Preprocessing of scRNA-seq data

Base call files were demultiplexed using cellranger v3.0.2 mkfastq and bcl2fastq v2.20.0.422 into scRNA-seq and ADT/HTO libraries. scRNA-seq reads were mapped to the hg19 reference genome with cellranger count, generating gene-per-cell count tables as output for further analysis. ADT and HTO reads were either quantified with CITE-Seq-Count68 or pseudoaligned with kallisto60 to a mismatch map generated with kite and counted with bustools61.

Downstream analysis of scRNA-seq data

scRNA-seq counts were imported into Seurat69 and filtered for outliers regarding frequency of mitochondrial transcripts (v2: <5–6%; v3: <10%), total number of transcripts (v2: <6,000; v3: <10,000) and number of genes (v2: >500–800, <2,000–2,500; v3: >1,000, <5,000) per cell. Contaminating erythrocytes and B cells were excluded based on the expression of HBA1/HBA2 and IGJ, respectively. ADT/HTO counts were imported, centered log ratio normalized and joined with the scRNA-seq data. Normalized hashtag reads were used for exclusion of doublets and to demultiplex NKG2C+/NKG2C populations and donors. Initially, donors were analyzed individually. Counts were normalized with scran70 and used for principal-component analysis (PCA) on the 2,000 most variable genes. The number of principal components used for UMAP embedding and clustering was chosen based on elbow plots for each individual. After initial high-resolution clustering, a small population of non-NK cells, as judged by their lack of CD56 expression concomitant with high levels of IL7R, GATA3, IL2RA and CD40LG, were excluded. The PCA was recalculated on the remaining cells and used as input for UMAP embedding and clustering as before. HCMV+ and HCMV donors were then integrated separately based on the variable features overlapping between HCMV+ donors by using anchor-based integration. The integrated data were scaled, regressing out the number of transcripts per cell.

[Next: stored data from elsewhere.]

/-! ### setDrive -/

@[simp] theorem setDrive_sys (dl : Nat) (f : DriveLink → DriveLink) (s : State) : (setDrive dl f s).sys = s.sys := rfl
@[simp] theorem setDrive_mbx (dl : Nat) (f : DriveLink → DriveLink) (s : State) : (setDrive dl f s).mbx = s.mbx := rfl
@[simp] theorem setDrive_evr (dl : Nat) (f : DriveLink → DriveLink) (s : State) : (setDrive dl f s).evr = s.evr := rfl
@[simp] theorem setDrive_win (dl : Nat) (f : DriveLink → DriveLink) (s : State) : (setDrive dl f s).win = s.win := rfl
@[simp] theorem setDrive_faults (dl : Nat) (f : DriveLink → DriveLink) (s : State) : (setDrive dl f s).faults = s.faults := rfl
@[simp] theorem setDrive_host (dl : Nat) (f : DriveLink → DriveLink) (s : State) : (setDrive dl f s).host = s.host := rfl
@[simp] theorem setDrive_twinLink (dl : Nat) (f : DriveLink → DriveLink) (s : State) : (setDrive dl f s).twinLink = s.twinLink := rfl
@[simp] theorem setDrive_cfg (dl : Nat) (f : DriveLink → DriveLink) (s : State) : (setDrive dl f s).cfg = s.cfg := rfl
@[simp] theorem setDrive_codec (dl : Nat) (f : DriveLink → DriveLink) (s : State) : (setDrive dl f s).codec = s.codec := rfl
@[simp] theorem setDrive_swath (dl : Nat) (f : DriveLink → DriveLink) (s : State) : (setDrive dl f s).swath = s.swath := rfl
@[simp] theorem setDrive_wave (dl : Nat) (f : DriveLink → DriveLink) (s : State) : (setDrive dl f s).wave = s.wave := rfl
@[simp] theorem setDrive_heads (dl : Nat) (f : DriveLink → DriveLink) (s : State) : (setDrive dl f s).heads = s.heads := rfl
@[simp] theorem setDrive_bar (dl : Nat) (f : DriveLink → DriveLink) (s : State) : (setDrive dl f s).bar = s.bar := rfl
@[simp] theorem setDrive_fbk (dl : Nat) (f : DriveLink → DriveLink) (s : State) : (setDrive dl f s).fbk = s.fbk := rfl
@[simp] theorem setDrive_fbo (dl : Nat) (f : DriveLink → DriveLink) (s : State) : (setDrive dl f s).fbo = s.fbo := rfl
@[simp] theorem setDrive_job (dl : Nat) (f : DriveLink → DriveLink) (s : State) : (setDrive dl f s).job = s.job := rfl
@[simp] theorem setDrive_pace (dl : Nat) (f : DriveLink → DriveLink) (s : State) : (setDrive dl f s).pace = s.pace := rfl
@[simp] theorem setDrive_parked (dl : Nat) (f : DriveLink → DriveLink) (s : State) : (setDrive dl f s).parked = s.parked := rfl
@[simp] theorem setDrive_audit (dl : Nat) (f : DriveLink → DriveLink) (s : State) : (setDrive dl f s).audit = s.audit := rfl
@[simp] theorem setDrive_axes (dl : Nat) (f : DriveLink → DriveLink) (s : State) : (setDrive dl f s).axes = s.axes := rfl
@[simp] theorem setDrive_drive (dl : Nat) (f : DriveLink → DriveLink) (s : State) : (setDrive dl f s).drive = updAt s.drive dl f := rfl
@[simp] theorem setDrive_mem (dl : Nat) (f : DriveLink → DriveLink) (s : State) : (setDrive dl f s).mem = s.mem := rfl
@[simp] theorem setDrive_twin (dl : Nat) (f : DriveLink → DriveLink) (s : State) : (setDrive dl f s).twin = s.twin := rfl
@[simp] theorem setDrive_time (dl : Nat) (f : DriveLink → DriveLink) (s : State) : (setDrive dl f s).time = s.time := rfl
@[simp] theorem setDrive_eth (dl : Nat) (f : DriveLink → DriveLink) (s : State) : (setDrive dl f s).eth = s.eth := rfl
@[simp] theorem setDrive_life (dl : Nat) (f : DriveLink → DriveLink) (s : State) : (setDrive dl f s).life = s.life := rfl
@[simp] theorem setDrive_fawn (dl : Nat) (f : DriveLink → DriveLink) (s : State) : (setDrive dl f s).fawn = s.fawn := rfl
@[simp] theorem setDrive_clock (dl : Nat) (f : DriveLink → DriveLink) (s : State) : (setDrive dl f s).clock = s.clock := rfl
@[simp] theorem setDrive_free (dl : Nat) (f : DriveLink → DriveLink) (s : State) : (setDrive dl f s).free = s.free := rfl
@[simp] theorem setDrive_sent (dl : Nat) (f : DriveLink → DriveLink) (s : State) : (setDrive dl f s).sent = s.sent := rfl
@[simp] theorem setDrive_pending (dl : Nat) (f : DriveLink → DriveLink) (s : State) : (setDrive dl f s).pending = s.pending := rfl

/-! ### setPacePort -/

@[simp] theorem setPacePort_sys (p : Nat) (f : PacePort → PacePort) (s : State) : (setPacePort p f s).sys = s.sys := rfl
@[simp] theorem setPacePort_mbx (p : Nat) (f : PacePort → PacePort) (s : State) : (setPacePort p f s).mbx = s.mbx := rfl
@[simp] theorem setPacePort_evr (p : Nat) (f : PacePort → PacePort) (s : State) : (setPacePort p f s).evr = s.evr := rfl
@[simp] theorem setPacePort_win (p : Nat) (f : PacePort → PacePort) (s : State) : (setPacePort p f s).win = s.win := rfl
@[simp] theorem setPacePort_faults (p : Nat) (f : PacePort → PacePort) (s : State) : (setPacePort p f s).faults = s.faults := rfl
@[simp] theorem setPacePort_host (p : Nat) (f : PacePort → PacePort) (s : State) : (setPacePort p f s).host = s.host := rfl
@[simp] theorem setPacePort_twinLink (p : Nat) (f : PacePort → PacePort) (s : State) : (setPacePort p f s).twinLink = s.twinLink := rfl
@[simp] theorem setPacePort_cfg (p : Nat) (f : PacePort → PacePort) (s : State) : (setPacePort p f s).cfg = s.cfg := rfl
@[simp] theorem setPacePort_codec (p : Nat) (f : PacePort → PacePort) (s : State) : (setPacePort p f s).codec = s.codec := rfl
@[simp] theorem setPacePort_swath (p : Nat) (f : PacePort → PacePort) (s : State) : (setPacePort p f s).swath = s.swath := rfl
@[simp] theorem setPacePort_wave (p : Nat) (f : PacePort → PacePort) (s : State) : (setPacePort p f s).wave = s.wave := rfl
@[simp] theorem setPacePort_heads (p : Nat) (f : PacePort → PacePort) (s : State) : (setPacePort p f s).heads = s.heads := rfl
@[simp] theorem setPacePort_bar (p : Nat) (f : PacePort → PacePort) (s : State) : (setPacePort p f s).bar = s.bar := rfl
@[simp] theorem setPacePort_fbk (p : Nat) (f : PacePort → PacePort) (s : State) : (setPacePort p f s).fbk = s.fbk := rfl
@[simp] theorem setPacePort_fbo (p : Nat) (f : PacePort → PacePort) (s : State) : (setPacePort p f s).fbo = s.fbo := rfl
@[simp] theorem setPacePort_job (p : Nat) (f : PacePort → PacePort) (s : State) : (setPacePort p f s).job = s.job := rfl
@[simp] theorem setPacePort_pace (p : Nat) (f : PacePort → PacePort) (s : State) : (setPacePort p f s).pace = { s.pace with port := updAt s.pace.port p f } := rfl
@[simp] theorem setPacePort_parked (p : Nat) (f : PacePort → PacePort) (s : State) : (setPacePort p f s).parked = s.parked := rfl
@[simp] theorem setPacePort_audit (p : Nat) (f : PacePort → PacePort) (s : State) : (setPacePort p f s).audit = s.audit := rfl
@[simp] theorem setPacePort_axes (p : Nat) (f : PacePort → PacePort) (s : State) : (setPacePort p f s).axes = s.axes := rfl
@[simp] theorem setPacePort_drive (p : Nat) (f : PacePort → PacePort) (s : State) : (setPacePort p f s).drive = s.drive := rfl
@[simp] theorem setPacePort_mem (p : Nat) (f : PacePort → PacePort) (s : State) : (setPacePort p f s).mem = s.mem := rfl
@[simp] theorem setPacePort_twin (p : Nat) (f : PacePort → PacePort) (s : State) : (setPacePort p f s).twin = s.twin := rfl
@[simp] theorem setPacePort_time (p : Nat) (f : PacePort → PacePort) (s : State) : (setPacePort p f s).time = s.time := rfl
@[simp] theorem setPacePort_eth (p : Nat) (f : PacePort → PacePort) (s : State) : (setPacePort p f s).eth = s.eth := rfl
@[simp] theorem setPacePort_life (p : Nat) (f : PacePort → PacePort) (s : State) : (setPacePort p f s).life = s.life := rfl
@[simp] theorem setPacePort_fawn (p : Nat) (f : PacePort → PacePort) (s : State) : (setPacePort p f s).fawn = s.fawn := rfl
@[simp] theorem setPacePort_clock (p : Nat) (f : PacePort → PacePort) (s : State) : (setPacePort p f s).clock = s.clock := rfl
@[simp] theorem setPacePort_free (p : Nat) (f : PacePort → PacePort) (s : State) : (setPacePort p f s).free = s.free := rfl
@[simp] theorem setPacePort_sent (p : Nat) (f : PacePort → PacePort) (s : State) : (setPacePort p f s).sent = s.sent := rfl
@[simp] theorem setPacePort_pending (p : Nat) (f : PacePort → PacePort) (s : State) : (setPacePort p f s).pending = s.pending := rfl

The HCMV+/HCMV objects were merged, and the integrated data were rescaled, also regressing out the number of transcripts per cell. A PCA was performed on the shared variable features and was used as input for UMAP embedding and clustering. The normalized, non-integrated RNA assay was used for all differential expression analyses. For differential expression analysis between NKG2C+ and NKG2C populations in HCMV+ and HCMV donors, cells were downsampled to equal numbers per population and donor group (6,000 cells each), and only genes that were detected with a minimum count of 100 in both objects were included. Further, NKG2C+ NK cells from HCMV+ donors were extracted using hashtag counts, followed by UMAP embedding. Signatures from the integrated analysis were assessed to confirm the cluster identities.

Integration of scRNA-seq and scATAC-seq data

Fully processed and donor-integrated datasets of both modalities were integrated by anchor-based integration as implemented in Seurat35,69 using the integrated RNA assay as reference and the gene scores calculated from scATAC-seq data as query. Integration anchors were used to impute RNA expression of clusters defined by chromatin accessibility and inspected for consistency of key marker genes. Imputed RNA expression was assessed for correlation with chromatin accessibility to identify links between individual chromatin regions and gene expression.

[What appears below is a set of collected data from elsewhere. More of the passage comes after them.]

/-- The hypotheses of each clause of O39 are met. -/
theorem test_MemoryCommandsArrangeScrubAndRepair : (
  [ (let pl : List Byte := [2]; let s := doing 0x0E01 pl { up with sys.mode := .configure }; let c := cmd 0x0E01 pl;
      isDoing s 0x0E01 c && decide (listTarget c.payload 0 ≠ 0)),
    (let pl : List Byte := [0, 0, 1]; let s := doing 0x0E01 pl { up with sys.mode := .configure }; let c := cmd 0x0E01 pl;
      (if let .error _ := judgeList memSpecs memRelation s.cfg.staged.mem (listItems c.payload 0) then (isDoing s 0x0E01 c &&
        decide (listTarget c.payload 0 = 0)) else false)),
    (let s := doing 0x0E01 [] { up with mem.sweepSeen := true, sys.mode := .configure }; let c := cmd 0x0E01 [];
      (if let .ok _ := judgeList memSpecs memRelation s.cfg.staged.mem (listItems c.payload 0) then (isDoing s 0x0E01 c &&
        decide (listTarget c.payload 0 = 0) && s.mem.sweepSeen) else false)),
    (let s := doing 0x0E01 [] { up with sys.mode := .configure }; let c := cmd 0x0E01 [];
      (if let .ok _ := judgeList memSpecs memRelation s.cfg.staged.mem (listItems c.payload 0) then (isDoing s 0x0E01 c &&
        decide (listTarget c.payload 0 = 0) && !s.mem.sweepSeen) else false)),
    (let pl : List Byte := [2]; let s := doing 0x0E02 pl { up with sys.mode := .configure }; let c := cmd 0x0E02 pl;
      (if let some _ := missingParam [1, 2] (memCfg s) then (isDoing s 0x0E02 c) else false)),
    (let pl : List Byte := [0, 0, 1]; let s := doing 0x0E02 pl { one with sys.mode := .configure }; let c := cmd 0x0E02 pl;
      let t : Nat := uAt c.payload 0 4;
      isDoing s 0x0E02 c && decide (missingParam [1, 2] (memCfg s) = none ∧ (t % 2 ≠ 0 ∨ fittedBytes s < t * 2 ^ 20))),
    (let pl : List Byte := [2]; let s := doing 0x0E02 pl { one with mem.sweepBusy := true, sys.mode := .configure }; let c := cmd 0x0E02 pl;
      let t : Nat := uAt c.payload 0 4;
      isDoing s 0x0E02 c && decide (missingParam [1, 2] (memCfg s) = none ∧ t % 2 = 0 ∧ t * 2 ^ 20 ≤ fittedBytes s ∧ (s.mem.sweepBusy = true ∨
        s.mem.training = true))),
    (let pl : List Byte := [2];
      let s := doing 0x0E02 pl { one with mem.sweepBusy := false, mem.training := false, mem.trained := false, sys.mode := .configure };
      let c := cmd 0x0E02 pl; let t : Nat := uAt c.payload 0 4;
      isDoing s 0x0E02 c && decide (missingParam [1, 2] (memCfg s) = none ∧ t % 2 = 0 ∧ t * 2 ^ 20 ≤ fittedBytes s) && !s.mem.sweepBusy &&
        !s.mem.training && !s.mem.trained),
    (let pl : List Byte := [0, 32]; let s := doing 0x0E02 pl { one with sys.mode := .configure }; let c := cmd 0x0E02 pl;
      let t : Nat := uAt c.payload 0 4;
      isDoing s 0x0E02 c && decide (missingParam [1, 2] (memCfg s) = none ∧ t % 2 = 0 ∧ t * 2 ^ 20 ≤ fittedBytes s) && !s.mem.sweepBusy &&
        !s.mem.training && s.mem.trained && decide (min s.mem.init[0] s.mem.init[1] < t / 2)),
    (let pl : List Byte := [2]; let s := doing 0x0E02 pl { one with sys.mode := .configure }; let c := cmd 0x0E02 pl;
      let t : Nat := uAt c.payload 0 4;
      isDoing s 0x0E02 c && decide (missingParam [1, 2] (memCfg s) = none ∧ t % 2 = 0 ∧ t * 2 ^ 20 ≤ fittedBytes s) && !s.mem.sweepBusy &&
        !s.mem.training && s.mem.trained && decide (t / 2 ≤ min s.mem.init[0] s.mem.init[1])),
    (let pl : List Byte := pay [(0, 1, 8)];
      let s := doing 0x0E03 pl { one with sys.mode := .service, mem := { one.mem with ppr := some ⟨0, 0, 0, 0, 0⟩ } }; let c := cmd 0x0E03 pl;
      isDoing s 0x0E03 c && decide (7 < uAt c.payload 0 1)),
    (let pl : List Byte := [2]; let k : Fin 8 := 2;
      let s := doing 0x0E03 pl { one with sys.mode := .service, mem := { one.mem with ppr := some ⟨0, 0, 0, 0, 0⟩ } }; let c := cmd 0x0E03 pl;
      isDoing s 0x0E03 c && decide (uAt c.payload 0 1 = k.val)),
    (let pl : List Byte := [1, 0, 191, 1]; let s := doing 0x0E04 pl { up with mem.sweepSeen := true }; let c := cmd 0x0E04 pl;
      isDoing s 0x0E04 c && decide (1 < uAt c.payload 2 1)),
    (let pl : List Byte := [0, 0, 1]; let s := doing 0x0E04 pl { up with mem.sweepSeen := true }; let c := cmd 0x0E04 pl;
      isDoing s 0x0E04 c && decide (uAt c.payload 2 1 = 1) && !s.mem.scrub.running),
    (let pl : List Byte := [0, 0, 1]; let s := doing 0x0E04 pl { up with mem.scrub.running := true }; let c := cmd 0x0E04 pl;
      isDoing s 0x0E04 c && decide (uAt c.payload 2 1 = 1) && s.mem.scrub.running),
    (let pl : List Byte := [2]; let k : Nat := 0; let s := doing 0x0E04 pl { up with mem.sweepSeen := true }; let c := cmd 0x0E04 pl;
      let target : Nat := uAt c.payload 0 1; let rate : Nat := uAt c.payload 4 4; let base : Nat := uAt c.payload 8 8;
      let limit : Nat := uAt c.payload 16 8;
      let bad : List (Reply × Bool) := [({ status := .badArg }, decide (decide (1 < target))), ({ status := .badArg, detail := 4 },
        decide (decide (rate < 10 ∨ 2000 < rate))), ({ status := .badArg, detail := 8 }, decide (decide (target = 0 ∧ base % 64 ≠ 0))),
        ({ status := .badArg, detail := 16 }, decide (decide (target = 0 ∧ (limit % 64 ≠ 0 ∨ limit ≤ base)))), ({ status := .busy },
        decide (decide (s.mem.scrub.running = true))), ({ status := .uninit }, decide (decide (target = 0 ∧ initBytes s < limit)))];
      (if let some (_, e) := bad[k]? then (isDoing s 0x0E04 c && decide (uAt c.payload 2 1 = 0) && e && decide (∀ j < k,
        (((if let some y := bad[j]? then decide (¬ y.2) else true)) = true))) else false)),
    (let pl : List Byte := [0, 0, 0, 0, 10, 0, 0, 0, 0, 0, 0, 0, 0, 0, 0, 0, 64]; let s := doing 0x0E04 pl { one with mem.sweepBusy := true };
      let c := cmd 0x0E04 pl; let target : Nat := uAt c.payload 0 1; let rate : Nat := uAt c.payload 4 4; let base : Nat := uAt c.payload 8 8;
      let limit : Nat := uAt c.payload 16 8;
      let bad : List (Reply × Bool) := [({ status := .badArg }, decide (decide (1 < target))), ({ status := .badArg, detail := 4 },
        decide (decide (rate < 10 ∨ 2000 < rate))), ({ status := .badArg, detail := 8 }, decide (decide (target = 0 ∧ base % 64 ≠ 0))),
        ({ status := .badArg, detail := 16 }, decide (decide (target = 0 ∧ (limit % 64 ≠ 0 ∨ limit ≤ base)))), ({ status := .busy },
        decide (decide (s.mem.scrub.running = true))), ({ status := .uninit }, decide (decide (target = 0 ∧ initBytes s < limit)))];
      isDoing s 0x0E04 c && decide (uAt c.payload 2 1 = 0 ∧ (∀ y ∈ bad, ¬ y.2))),
    (let k : Nat := 0; let s := doing 0x0E05 [] { one with sys.mode := .service, mem := { one.mem with ppr := some ⟨0, 0, 0, 0, 0⟩ } };
      let c := cmd 0x0E05 []; let kind : Nat := uAt c.payload 0 1; let bank : Nat := uAt c.payload 2 2; let i : Nat := uAt c.payload 4 2;
      let spares : Nat := (if kind = 1 then 2 else 1);
      let bad : List (Reply × Bool) := [({ status := .badArg }, decide (decide (kind ≠ 1 ∧ kind ≠ 2))), ({ status := .badArg, detail := 2 },
        decide (decide (448 ≤ bank))), ({ status := .badArg, detail := 4 }, decide (decide ((if kind = 1 then 1024 else 576) ≤ i))),
        ({ status := .noSpace }, decide (decide (spares ≤ sparesTaken s kind bank)))];
      (if let some (_, e) := bad[k]? then (isDoing s 0x0E05 c && e && decide (∀ j < k, (((if let some y := bad[j]? then
        decide (¬ y.2) else true)) = true))) else false)),
    (let pl : List Byte := [2]; let s := doing 0x0E05 pl { one with sys.mode := .service, mem := { one.mem with ppr := some ⟨0, 0, 0, 0, 0⟩ } };
      let c := cmd 0x0E05 pl; let kind : Nat := uAt c.payload 0 1; let bank : Nat := uAt c.payload 2 2; let i : Nat := uAt c.payload 4 2;
      let spares : Nat := (if kind = 1 then 2 else 1);
      let bad : List (Reply × Bool) := [({ status := .badArg }, decide (decide (kind ≠ 1 ∧ kind ≠ 2))), ({ status := .badArg, detail := 2 },
        decide (decide (448 ≤ bank))), ({ status := .badArg, detail := 4 }, decide (decide ((if kind = 1 then 1024 else 576) ≤ i))),
        ({ status := .noSpace }, decide (decide (spares ≤ sparesTaken s kind bank)))];
      isDoing s 0x0E05 c && decide (∀ y ∈ bad, ¬ y.2)),
    (let pl : List Byte := [2]; let s := doing 0x0E06 pl { one with sys.mode := .service, mem := { one.mem with ppr := some ⟨0, 0, 0, 0, 0⟩ } };
      let c := cmd 0x0E06 pl;
      (if let .error _ := pprRow c.payload s then (isDoing s 0x0E06 c) else false)),
    (let s := doing 0x0E06 [] { one with sys.mode := .service, mem := { one.mem with ppr := some ⟨0, 0, 0, 0, 0⟩ } }; let c := cmd 0x0E06 [];
      (if let .ok _ := pprRow c.payload s then (isDoing s 0x0E06 c && decide (s.mem.ppr ≠ none)) else false)),
    (let s := doing 0x0E06 [] { up with sys.mode := .configure }; let c := cmd 0x0E06 [];
      (if let .ok _ := pprRow c.payload s then (isDoing s 0x0E06 c && decide (s.mem.ppr = none)) else false)),
    (let s := doing 0x0E06 [] { up with sys.mode := .configure }; let c := cmd 0x0E06 [];
      (if let .ok r := pprRow c.payload s then (isDoing s 0x0E06 c && decide (s.mem.ppr = none ∧ r.group ∉ s.mem.pprUsed)) else false)),
    (let pl : List Byte := [2]; let k : Nat := 2; let s := doing 0x0E07 pl { up with sys.mode := .service }; let c := cmd 0x0E07 pl;
      let op : Nat := uAt c.payload 0 1; let space : Nat := uAt c.payload 1 1; let a : Nat := uAt c.payload 8 8;
      let bad : List (Reply × Bool) := [({ status := .badArg }, decide (decide (2 < op))), ({ status := .badArg, detail := 1 }, decide (decide (1 < space))),
        ({ status := .badArg, detail := 8 }, decide (decide ((space = 0 ∧ (a % 8 ≠ 0 ∨ beyondFitted s a 8 = true)) ∨ (space ≠ 0 ∧ 448 * 8192 ≤ a)))),
        ({ status := .uninit }, decide (decide (space = 0 ∧ uninitRange s a 8 = true))), ({ status := .noSpace }, decide (decide (op ≠ 1 ∧ (space,
        a) ∉ s.mem.testWords ∧ 64 ≤ s.mem.testWords.length)))];
      (if let some (_, e) := bad[k]? then (isDoing s 0x0E07 c && e && decide (∀ j < k, (((if let some y := bad[j]? then
        decide (¬ y.2) else true)) = true))) else false)),
    (let s := doing 0x0E07 [] { one with sys.mode := .service, mem := { one.mem with ppr := some ⟨0, 0, 0, 0, 0⟩ } }; let c := cmd 0x0E07 [];
      let op : Nat := uAt c.payload 0 1; let space : Nat := uAt c.payload 1 1; let a : Nat := uAt c.payload 8 8;
      let bad : List (Reply × Bool) := [({ status := .badArg }, decide (decide (2 < op))), ({ status := .badArg, detail := 1 }, decide (decide (1 < space))),
        ({ status := .badArg, detail := 8 }, decide (decide ((space = 0 ∧ (a % 8 ≠ 0 ∨ beyondFitted s a 8 = true)) ∨ (space ≠ 0 ∧ 448 * 8192 ≤ a)))),
        ({ status := .uninit }, decide (decide (space = 0 ∧ uninitRange s a 8 = true))), ({ status := .noSpace }, decide (decide (op ≠ 1 ∧ (space,
        a) ∉ s.mem.testWords ∧ 64 ≤ s.mem.testWords.length)))];
      isDoing s 0x0E07 c && decide ((∀ y ∈ bad, ¬ y.2) ∧ op = 0 ∧ space = 0)),
    (let pl : List Byte := [0, 1, 0, 3, 3, 0, 0, 0, 255, 127];
      let s := doing 0x0E07 pl { one with sys.mode := .service, mem := { one.mem with ppr := some ⟨0, 0, 0, 0, 0⟩ } }; let c := cmd 0x0E07 pl;
      let op : Nat := uAt c.payload 0 1; let space : Nat := uAt c.payload 1 1; let a : Nat := uAt c.payload 8 8;
      let bad : List (Reply × Bool) := [({ status := .badArg }, decide (decide (2 < op))), ({ status := .badArg, detail := 1 }, decide (decide (1 < space))),
        ({ status := .badArg, detail := 8 }, decide (decide ((space = 0 ∧ (a % 8 ≠ 0 ∨ beyondFitted s a 8 = true)) ∨ (space ≠ 0 ∧ 448 * 8192 ≤ a)))),
        ({ status := .uninit }, decide (decide (space = 0 ∧ uninitRange s a 8 = true))), ({ status := .noSpace }, decide (decide (op ≠ 1 ∧ (space,
        a) ∉ s.mem.testWords ∧ 64 ≤ s.mem.testWords.length)))];
      isDoing s 0x0E07 c && decide ((∀ y ∈ bad, ¬ y.2) ∧ op = 0 ∧ space = 1)),
    (let pl : List Byte := [1]; let s := doing 0x0E07 pl { one with sys.mode := .service, mem := { one.mem with ppr := some ⟨0, 0, 0, 0, 0⟩ } };
      let c := cmd 0x0E07 pl; let op : Nat := uAt c.payload 0 1; let space : Nat := uAt c.payload 1 1; let a : Nat := uAt c.payload 8 8;
      let bad : List (Reply × Bool) := [({ status := .badArg }, decide (decide (2 < op))), ({ status := .badArg, detail := 1 }, decide (decide (1 < space))),
        ({ status := .badArg, detail := 8 }, decide (decide ((space = 0 ∧ (a % 8 ≠ 0 ∨ beyondFitted s a 8 = true)) ∨ (space ≠ 0 ∧ 448 * 8192 ≤ a)))),
        ({ status := .uninit }, decide (decide (space = 0 ∧ uninitRange s a 8 = true))), ({ status := .noSpace }, decide (decide (op ≠ 1 ∧ (space,
        a) ∉ s.mem.testWords ∧ 64 ≤ s.mem.testWords.length)))];
      isDoing s 0x0E07 c && decide ((∀ y ∈ bad, ¬ y.2) ∧ op = 1)),
    (let pl : List Byte := [2]; let s := doing 0x0E07 pl { one with sys.mode := .service, mem := { one.mem with ppr := some ⟨0, 0, 0, 0, 0⟩ } };
      let c := cmd 0x0E07 pl; let op : Nat := uAt c.payload 0 1; let space : Nat := uAt c.payload 1 1; let a : Nat := uAt c.payload 8 8;
      let bad : List (Reply × Bool) := [({ status := .badArg }, decide (decide (2 < op))), ({ status := .badArg, detail := 1 }, decide (decide (1 < space))),
        ({ status := .badArg, detail := 8 }, decide (decide ((space = 0 ∧ (a % 8 ≠ 0 ∨ beyondFitted s a 8 = true)) ∨ (space ≠ 0 ∧ 448 * 8192 ≤ a)))),
        ({ status := .uninit }, decide (decide (space = 0 ∧ uninitRange s a 8 = true))), ({ status := .noSpace }, decide (decide (op ≠ 1 ∧ (space,
        a) ∉ s.mem.testWords ∧ 64 ≤ s.mem.testWords.length)))];
      isDoing s 0x0E07 c && decide ((∀ y ∈ bad, ¬ y.2) ∧ op = 2)),
    (let pl : List Byte := pay [(0, 1, 1), (1, 1, 1)]; let s := doing 0x0E07 pl { one with sys.mode := .service, mem := { one.mem with ppr := some ⟨0, 0, 0, 0, 0⟩, ondieUsed := 0 } };
      let c := cmd 0x0E07 pl; let op : Nat := uAt c.payload 0 1; let space : Nat := uAt c.payload 1 1; let a : Nat := uAt c.payload 8 8;
      isDoing s 0x0E07 c && decide (op = 1 ∧ space = 1 ∧ a < 448 * 8192 ∧ s.mem.ondieData.find? (fun e => e.1 == a) = none ∧ s.mem.ondieUsed.getLsbD (a / 8192) = false)),
    (let pl : List Byte := pay [(0, 1, 1), (1, 1, 1)]; let s := doing 0x0E07 pl { one with sys.mode := .service, mem := { one.mem with ppr := some ⟨0, 0, 0, 0, 0⟩, ondieUsed := 1 } };
      let c := cmd 0x0E07 pl; let op : Nat := uAt c.payload 0 1; let space : Nat := uAt c.payload 1 1; let a : Nat := uAt c.payload 8 8;
      isDoing s 0x0E07 c && decide (op = 1 ∧ space = 1 ∧ a < 448 * 8192 ∧ s.mem.ondieData.find? (fun e => e.1 == a) = none ∧ s.mem.ondieUsed.getLsbD (a / 8192) = true)),
    (let pl : List Byte := pay [(0, 1, 1), (1, 1, 1)]; let s := doing 0x0E07 pl { one with sys.mode := .service, mem := { one.mem with ppr := some ⟨0, 0, 0, 0, 0⟩, ondieData := [(0, 5)] } };
      let c := cmd 0x0E07 pl; let op : Nat := uAt c.payload 0 1; let space : Nat := uAt c.payload 1 1; let a : Nat := uAt c.payload 8 8;
      isDoing s 0x0E07 c && decide (op = 1 ∧ space = 1 ∧ a < 448 * 8192 ∧ s.mem.ondieData.find? (fun e => e.1 == a) = some (0, 5))) ] : List Bool).all id = true := by
  decide +kernel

Statistical analysis and reproducibility

Reported P values were corrected for multiple testing. No statistical methods were used to predetermine sample sizes, but our sample sizes are similar to those reported in previous publications20,22. Data distribution was assumed to be normal, but this was not formally tested. No randomization was performed. Data collection and analysis were not performed blind to the conditions of the experiments. No data points were excluded.

Reporting summary

Further information on research design is available in the Nature Research Reporting Summary linked to this article.